The parameters used in the fault-prediction task are also shown in Table S3. The traditional embedding layer was changed to tranquilized time-series decomposition embedding, which linearized the structure, and our prediction data were the matrix [L, 3]. Therefore, the value of d_Model could only be 3. Considering that the predicted data were not particularly complex, the encoder was changed from N to 1 and maintained head as 3, so that the model could learn the correlation between the fault data and its trend and seasonal value. The traditional transformer model settings were maintained for the hidden layer, with a d_ff value of 128. Similarly, the dropout techniques were used in Layer 3 and Layer 4 to prevent overfitting the model, which would lead to low performance.

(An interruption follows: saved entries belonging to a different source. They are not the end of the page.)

-- ==== Sys2Proof/Laws/KeepsXlt.lean ====
section
/-!
SUPPORT. What the operations of Machine/Xlt.lean keep, and which parts they may change (Laws/Keeps.lean).
-/

set_option Elab.async false
namespace Sys2Proof.Machine

variable {P : Part → Bool} {Q : State → Prop}

theorem restartWalks_keeps (K : Keeps P Q) (h_rcv : P .rcv = true) (h_icu : P .icu = true) (h_obs : P .obs = true) (h_cex : P .cex = true)
    (h_xlt : P .xlt = true) (h_out : P .out = true) {p : DmaReq → Bool} {s : State} (Ks : Q s) : Q (restartWalks p s) := by
  unfold restartWalks
  extract_lets +onlyGivenNames x1 x2 x3
  have Kx3 : Q x3 := K.xlt h_xlt Ks
  clear_value x3
  exact giveWalkers_keeps K h_rcv h_icu h_obs h_cex h_xlt h_out Kx3

theorem writeRoot_keeps (K : Keeps P Q) (h_rcv : P .rcv = true) (h_icu : P .icu = true) (h_obs : P .obs = true) (h_cex : P .cex = true)
    (h_xlt : P .xlt = true) (h_out : P .out = true) {who : Principal} {stage1 : Bool} {n i : Nat} {value : BitVec 64} {s : State} (Ks : Q s)
    : Q (writeRoot who stage1 n i value s).1 := by
  unfold writeRoot
  extract_lets +onlyGivenNames x1 x2
  refine Keeps.ite1 Ks ?_
  refine Keeps.ite1 Ks ?_
  refine Keeps.ite1 Ks ?_
  refine Keeps.ite1 Ks ?_
  refine Keeps.ite1 ?_ ?_
  · extract_lets +onlyGivenNames x3 x4 x5
    have Kx5 : Q x5 := K.xlt h_xlt Ks
    clear_value x5
    exact Keeps.p1 (restartWalks_keeps K h_rcv h_icu h_obs h_cex h_xlt h_out Kx5)
  · extract_lets +onlyGivenNames x6 x7
    have Kx7 : Q x7 := K.xlt h_xlt Ks
    clear_value x7
    exact Keeps.p1 (restartWalks_keeps K h_rcv h_icu h_obs h_cex h_xlt h_out Kx7)

theorem endWalk_keeps (K : Keeps P Q) (h_rcv : P .rcv = true) (h_icu : P .icu = true) (h_obs : P .obs = true) (h_cex : P .cex = true)
    (h_xlt : P .xlt = true) (h_out : P .out = true) {i : Nat} {w : Walk} {res : Except XFlt (Leaf × Nat)} {s : State} (Ks : Q s)
    : Q (endWalk i w res s) := by
  unfold endWalk
  extract_lets +onlyGivenNames x1 x2
  have Kx2 : Q x2 := K.xlt h_xlt Ks
  clear_value x2
  extract_lets +onlyGivenNames x3
  have Kx3 : Q x3 := by
    unfold x3
    split
    · exact Keeps.foldl (fun b4 b5 h6 => dmaFault_keeps K h_rcv h_icu h_obs h_cex h_xlt h_out h6) Kx2
    · extract_lets +onlyGivenNames x7
      have Kx7 : Q x7 := K.xlt h_xlt Kx2
      clear_value x7
      exact Keeps.foldl (fun b8 b9 h10 => finishWalk_keeps K h_rcv h_icu h_obs h_cex h_xlt h_out h10) Kx7
  clear_value x3
  exact giveWalkers_keeps K h_rcv h_icu h_obs h_cex h_xlt h_out (settleInvalidations_keeps K h_cex h_xlt Kx3)

theorem execTableWalkRead_keeps (K : Keeps P Q) (h_rcv : P .rcv = true) (h_icu : P .icu = true) (h_obs : P .obs = true) (h_cex : P .cex = true)
    (h_xlt : P .xlt = true) (h_out : P .out = true) {walker : BitVec 3} {word : Option (BitVec 64)} {s : State} (Ks : Q s)
    : KeepsBy Q (execTableWalkRead walker word s) := by
  unfold execTableWalkRead
  refine KeepsBy.of ?_
  extract_lets +onlyGivenNames x1
  split
  · exact Ks
  · split
    · exact endWalk_keeps K h_rcv h_icu h_obs h_cex h_xlt h_out Ks
    · split
      · exact endWalk_keeps K h_rcv h_icu h_obs h_cex h_xlt h_out Ks
      · exact endWalk_keeps K h_rcv h_icu h_obs h_cex h_xlt h_out Ks
      · split
        · rename_i y2 y3 y4
          have Ky3 : Q y3 := Keeps.fst y4 (askRead_keeps K h_xlt h_out Ks)
          exact Ky3
        · rename_i y5 y6 y7 y8
          have Ky6 : Q y6 := Keeps.fst y8 (askRead_keeps K h_xlt h_out Ks)
          exact endWalk_keeps K h_rcv h_icu h_obs h_cex h_xlt h_out Ky6

theorem execBlockDmaAccess_keeps (K : Keeps P Q) (h_rcv : P .rcv = true) (h_icu : P .icu = true) (h_obs : P .obs = true) (h_cex : P .cex = true)
    (h_xlt : P .xlt = true) (h_out : P .out = true) {set : BitVec 5} {pasid : BitVec 20} {stage1 : Bool} {bva : BitVec 64} {read write ring : Bool}
    {key : Option CmdKey} {s : State} (Ks : Q s) : KeepsBy Q (execBlockDmaAccess set pasid stage1 bva read write ring key s) := by
  unfold execBlockDmaAccess
  refine KeepsBy.of ?_
  extract_lets +onlyGivenNames x1
  refine Keeps.ite Ks ?_
  split
  · exact Keeps.ite (tlbHit_keeps K h_rcv h_icu h_obs h_cex h_xlt h_out Ks) (missWalk_keeps K h_rcv h_icu h_obs h_cex h_xlt h_out Ks)
  · exact missWalk_keeps K h_rcv h_icu h_obs h_cex h_xlt h_out Ks

theorem execXltInvalidate_keeps (K : Keeps P Q) (h_cex : P .cex = true) (h_xlt : P .xlt = true) (h_srg : P .srg = true) {h : CmdHdr} {bva : BitVec 64}
    {sizeLog2 scope : BitVec 8} {pasid : BitVec 32} {s : State} (Ks : Q s) : KeepsBy Q (execXltInvalidate h bva sizeLog2 scope pasid s) := by
  unfold execXltInvalidate
  refine KeepsBy.of ?_
  refine cexRun_keeps K h_cex h_srg Ks ?_
  intro b1 h2
  extract_lets +onlyGivenNames x3 x4
  refine checked_keeps K h_cex h2 ?_
  intro b5 h6
  extract_lets +onlyGivenNames x7 x8
  have Kx8 : Q x8 := dropScope_keeps K h_xlt h6
  clear_value x8
  exact settleInvalidations_keeps K h_cex h_xlt (K.xlt h_xlt Kx8)

theorem execS2RootWrite_keeps (K : Keeps P Q) (h_rcv : P .rcv = true) (h_icu : P .icu = true) (h_obs : P .obs = true) (h_cex : P .cex = true)
    (h_xlt : P .xlt = true) (h_ods : P .ods = true) (h_out : P .out = true) {who : Principal} {stage1 : Bool} {set : BitVec 5} {ix : BitVec 6}
    {value : BitVec 64} {s : State} (Ks : Q s) : KeepsBy Q (execS2RootWrite who stage1 set ix value s) := by
  unfold execS2RootWrite
  exact KeepsBy.of (dictWrite_keeps K h_ods h_out Ks (fun b1 h2 => writeRoot_keeps K h_rcv h_icu h_obs h_cex h_xlt h_out h2))

end Sys2Proof.Machine
end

3. Experiment and Validation of the Proposed Method

3.1. Experiment Setup

All data in this paper are from the public dataset. A system diagram of methane sensor arrays is shown in Figure 3a. The experimental system is mainly composed of six parts: the gas circuit part, the gas chamber part, the fault transmitter, the communication module, and the host computer. The air path part includes a standard air bag; the air chamber part includes five parts: sensor array, environmental sensor, humidifier, heater, and condensation device. The environmental stress simulator includes a vibration generator and a sway generator.

The fault transmitter includes a program-controlled relay, program-controlled potentiometer, and program-controlled voltage device. The communication module realizes two-way communication and data transmission with the host computer. The host computer is the main platform of the test system, which is responsible for sending down control commands and receiving all kinds of temperature, humidity, air pressure, vibration, sway, and gas concentration detection information from the communication module, collecting sensor array output signals, extracting characteristic information, and processing fault data. The structure of the sensor signal pickup circuit is shown in Figure 3b. The MQ-6 gas sensor cylinder core structure is shown in Figure 3c. The program was run on a 2.8-GHz Intel CPU with 16 GB of RAM running Windows 10.

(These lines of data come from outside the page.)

theorem writeLife_keeps (K : Keeps P Q) (h_rcv : P .rcv = true) (h_icu : P .icu = true) (h_obs : P .obs = true) (h_cex : P .cex = true)
    (h_vault : P .vault = true) (h_kst : P .kst = true) (h_engKeys : P .engKeys = true) (h_kwe : P .kwe = true) (h_pke : P .pke = true)
    (h_ent : P .ent = true) (h_atu : P .atu = true) (h_lcc : P .lcc = true) (h_mem : P .mem = true) (h_link : P .link = true)
    (h_sheaf : P .sheaf = true) (h_pins : P .pins = true) (h_ac : P .ac = true) (h_vt : P .vt = true) (h_free : P .free = true)
    (h_out : P .out = true) {ix sub : Nat} {bs : Bytes} {s : State}
    (Ks : Q s) : Q (writeLife ix sub bs s).1 := by
  unfold writeLife
  extract_lets raw
  refine Keeps.ite1 (lcTransitionWrite_keeps K h_lcc Ks) (Keeps.ite1 ?_ (Keeps.ite1 (Keeps.ite1 (debugRequestWrite_keeps K h_rcv h_icu h_obs h_cex h_kst h_engKeys h_kwe h_pke h_ent h_atu h_lcc h_mem h_link h_sheaf h_ac h_vt h_free h_out Ks)
    (Keeps.ite1 (debugResponseWrite_keeps K h_rcv h_icu h_obs h_cex h_kst h_engKeys h_kwe h_pke h_atu h_lcc h_mem h_link h_sheaf h_ac h_vt h_out Ks) (vaultProvisionWrite_keeps K h_vault h_ent h_lcc h_pins h_free Ks))) (Keeps.ite1 Ks (dmiAccess_keeps K h_rcv h_icu h_obs h_cex h_lcc h_free h_out Ks))))
  refine Keeps.ite1 ?_ (Keeps.ite1 ?_ ?_) <;> unfold writeOnce <;> split <;> first | exact Ks | rename_i hc
  · exact K.lcc h_lcc ⟨fun _ => BitVec.and_self, fun v e => guardOnce hc v e, fun _ e => e, fun _ e => e⟩ Ks
  · exact K.lcc h_lcc ⟨fun _ => BitVec.and_self, fun _ e => e, fun v e => guardOnce hc v e, fun _ e => e⟩ Ks
  · exact K.lcc h_lcc ⟨fun _ => BitVec.and_self, fun _ e => e, fun _ e => e, fun v e => guardOnce hc v e⟩ Ks

theorem writeDomain_keeps (K : Keeps P Q) (h_vault : P .vault = true) (h_ent : P .ent = true) (h_dom : P .dom = true) {ix sub : Nat} {bs : Bytes}
    {s : State} (Ks : Q s) : Q (writeDomain ix sub bs s).1 := by
  unfold writeDomain
  extract_lets +onlyGivenNames x1
  have Kx1 : ∀ b0 b1, Q (x1 b0 b1).1 := by
    intro b2 b3
    unfold x1
    exact ranged_keeps K Ks (fun b4 => K.dom h_dom Ks)
  clear_value x1
  refine Keeps.ite1 (tamperCauseWrite_keeps K h_vault Ks) ?_
  refine Keeps.ite1 (ranged_keeps K Ks (fun b5 => K.ent h_ent Ks)) ?_
  refine Keeps.ite1 (Kx1 _ _) ?_
  refine Keeps.ite1 ?_ (certFlushWrite_keeps K h_dom Ks)
  split
  · exact Kx1 _ _
  · exact Kx1 _ _
  · exact Kx1 _ _
  · exact Kx1 _ _
  · exact Kx1 _ _
  · exact Kx1 _ _

theorem writeDecode_keeps (K : Keeps P Q) (h_mem : P .mem = true) {ix sub : Nat} {bs : Bytes} {s : State} (Ks : Q s)
    : Q (writeDecode ix sub bs s).1 := by
  unfold writeDecode
  exact Keeps.ite1 Ks (Keeps.ite1 (Keeps.p1 (K.mem h_mem Ks)) (Keeps.ite1 (ranged_keeps K Ks (fun b1 => K.mem h_mem Ks)) (Keeps.ite1 (ranged_keeps K Ks (fun b2 => K.mem h_mem Ks)) (Keeps.ite1 Ks (Keeps.p1 (K.mem h_mem Ks))))))

theorem writeMemory_keeps (K : Keeps P Q) (h_mem : P .mem = true) {ix sub : Nat} {bs : Bytes} {s : State} (Ks : Q s)
    : Q (writeMemory ix sub bs s).1 := by
  unfold writeMemory
  refine Keeps.ite1 (writeDecode_keeps K h_mem Ks) ?_
  refine Keeps.ite1 (ranged_keeps K Ks (fun b1 => K.mem h_mem Ks)) ?_
  extract_lets +onlyGivenNames x2 x3
  exact Keeps.ite1 (Keeps.p1 (K.mem h_mem Ks)) (Keeps.ite1 (Keeps.p1 (K.mem h_mem Ks)) (Keeps.p1 (K.mem h_mem Ks)))

theorem leModeWrite_keeps (K : Keeps P Q) (h_link : P .link = true) {p mode : Nat} {s : State} (Ks : Q s) : Q (leModeWrite p mode s).1 := by
  unfold leModeWrite
  exact Keeps.ite1 Ks (Keeps.ite1 Ks (Keeps.ite1 Ks (Keeps.ite1 Ks (Keeps.p1 (updPort_keeps K h_link Ks)))))

theorem writeLink_keeps (K : Keeps P Q) (h_link : P .link = true) {ix sub : Nat} {bs : Bytes} {s : State} (Ks : Q s)
    : Q (writeLink ix sub bs s).1 := by
  unfold writeLink
  exact Keeps.ite1 (Keeps.ite1 (ranged_keeps K Ks (fun b1 => K.link h_link Ks)) (Keeps.ite1 (ranged_keeps K Ks (fun b2 => K.link h_link Ks)) (Keeps.p1 (K.link h_link Ks)))) (Keeps.ite1 (leModeWrite_keeps K h_link Ks) (Keeps.ite1 (Keeps.p1 (K.link h_link Ks)) Ks))

theorem compatDefaultWrite_keeps (K : Keeps P Q) (h_cex : P .cex = true) {on : Bool} {s : State} (Ks : Q s) : Q (compatDefaultWrite on s).1 := by
  unfold compatDefaultWrite
  exact Keeps.p1 (K.cex h_cex Ks)

theorem resumeSkipWrite_keeps (K : Keeps P Q) (h_rcv : P .rcv = true) (h_icu : P .icu = true) (h_obs : P .obs = true) (h_cex : P .cex = true)
    (h_srg : P .srg = true) (h_out : P .out = true) {who : Principal} {q : Nat} {bs : Bytes} {s : State} (Ks : Q s)
    : Q (resumeSkipWrite who q bs s).1 := by
  unfold resumeSkipWrite
  split
  exact Keeps.ite1 Ks (Keeps.ite1 Ks (Keeps.ite1 (queueResumeWrite_keeps K h_rcv h_icu h_obs h_cex h_srg h_out Ks) (Keeps.ite1 (queueSkipWrite_keeps K h_rcv h_cex Ks) Ks)))

theorem queueConfigWrite_keeps (K : Keeps P Q) (h_cex : P .cex = true) {q sub : Nat} {bs : Bytes} {s : State} (Ks : Q s)
    : Q (queueConfigWrite q sub bs s).1 := by
  unfold queueConfigWrite
  extract_lets +onlyGivenNames x1
  have Kx1 : ∀ b0 b1, Q (x1 b0 b1) := by
    intro b2 b3
    unfold x1
    exact updQ_keeps K h_cex Ks
  clear_value x1
  refine Keeps.ite1 Ks ?_
  split
  · exact ranged_keeps K Ks (fun b4 => Kx1 _ _)
  · exact ranged_keeps K Ks (fun b5 => Kx1 _ _)
  · exact ranged_keeps K Ks (fun b6 => Kx1 _ _)
  · exact ranged_keeps K Ks (fun b7 => Kx1 _ _)
  · exact ranged_keeps K Ks (fun b8 => Kx1 _ _)
  · exact ranged_keeps K Ks (fun b9 => Kx1 _ _)

theorem writeQueues_keeps (K : Keeps P Q) (h_rcv : P .rcv = true) (h_icu : P .icu = true) (h_obs : P .obs = true) (h_cex : P .cex = true)
    (h_srg : P .srg = true) (h_out : P .out = true) {who : Principal} {ix sub : Nat} {bs : Bytes} {s : State} (Ks : Q s)
    : Q (writeQueues who ix sub bs s).1 := by
  unfold writeQueues
  refine Keeps.ite1 (Keeps.ite1 (compatDefaultWrite_keeps K h_cex Ks) (ranged_keeps K Ks (fun b1 => K.cex h_cex Ks))) ?_
  refine Keeps.ite1 ?_ ?_
  · extract_lets +onlyGivenNames x2
    exact Keeps.ite1 (queueEnableWrite_keeps K h_rcv h_cex Ks) (Keeps.ite1 (resumeSkipWrite_keeps K h_rcv h_icu h_obs h_cex h_srg h_out Ks) (queueConfigWrite_keeps K h_cex Ks))
  · extract_lets +onlyGivenNames x3 x4 x5
    have Kx5 : ∀ b0 b1, Q (x5 b0 b1) := by
      intro b6 b7
      unfold x5
      exact K.cex h_cex Ks
    clear_value x5
    split
    · exact ringBaseWrite_keeps K h_cex Ks
    · exact ranged_keeps K Ks (fun b8 => Kx5 _ _)
    · exact ranged_keeps K Ks (fun b9 => Kx5 _ _)
    · exact ranged_keeps K Ks (fun b10 => Kx5 _ _)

In the fault-diagnosis task, the original curve of sensor fault data is shown in Figure 4. A total of 9 primary failure types and methane background gas were tested, i.e., heating wire disconnection irregularly (HWDI) fault, heating wire disconnection (HWD) fault, exfoliation of sensitive body irregularly (ESBI) fault, and exfoliation of sensitive body (ESB) fault, HWDI+HWD, ESBI+ESB, ESBI+HWD, offset fault (OF), partial exfoliation of the sensitive body (PESB), and normal.

The methane gas curves were combined with six fault models, as shown in Table S1. There are 6 models of fault diagnosis patterns, all of which are based on methane gas. In the real working conditions of the methane sensor array, the types of failures are extremely complex. Considering that there is no single fault in the methane sensor array under actual conditions, different sensors may have different failures at the same time. Therefore, we added different faults in each pattern to simulate the situation under actual conditions. Our six fault-diagnosis models are as complex as real conditions, which can be equivalent to the fault−diagnosis task in a real situation. The noise information and sway information were also added in the background state to simulate the complex environment. There were 37,200 pieces of training and test data for each failure mode. The sensors’ fault diagnosis task data are shown in Figure S2. From Figure S2, the data are slightly different for each model. The correlation between sensors of the fault diagnosis task is shown in Figure S3. From Figure S3, each sensor has a certain similarity with other sensors, which generally occurs in real situations, and it also increases the difficulty of the sensor fault diagnosis.

Regarding the fault−prediction task, considering the actual working conditions, it would have improved the work efficiency and saved costs to detect the methane sensor failure in the early stage and replace the sensor in time. The data are derived from the sensor ESBI situation, and as the failure occurs, the failure time increases and the interval decreases until an ESB occurs. The data are composed of 6000 points, the first peak is the early warning of failure under actual working conditions, in order to alert the staff to the occurrence of the sensor fault. The data of the fault forecasting task are plotted in Figure 5.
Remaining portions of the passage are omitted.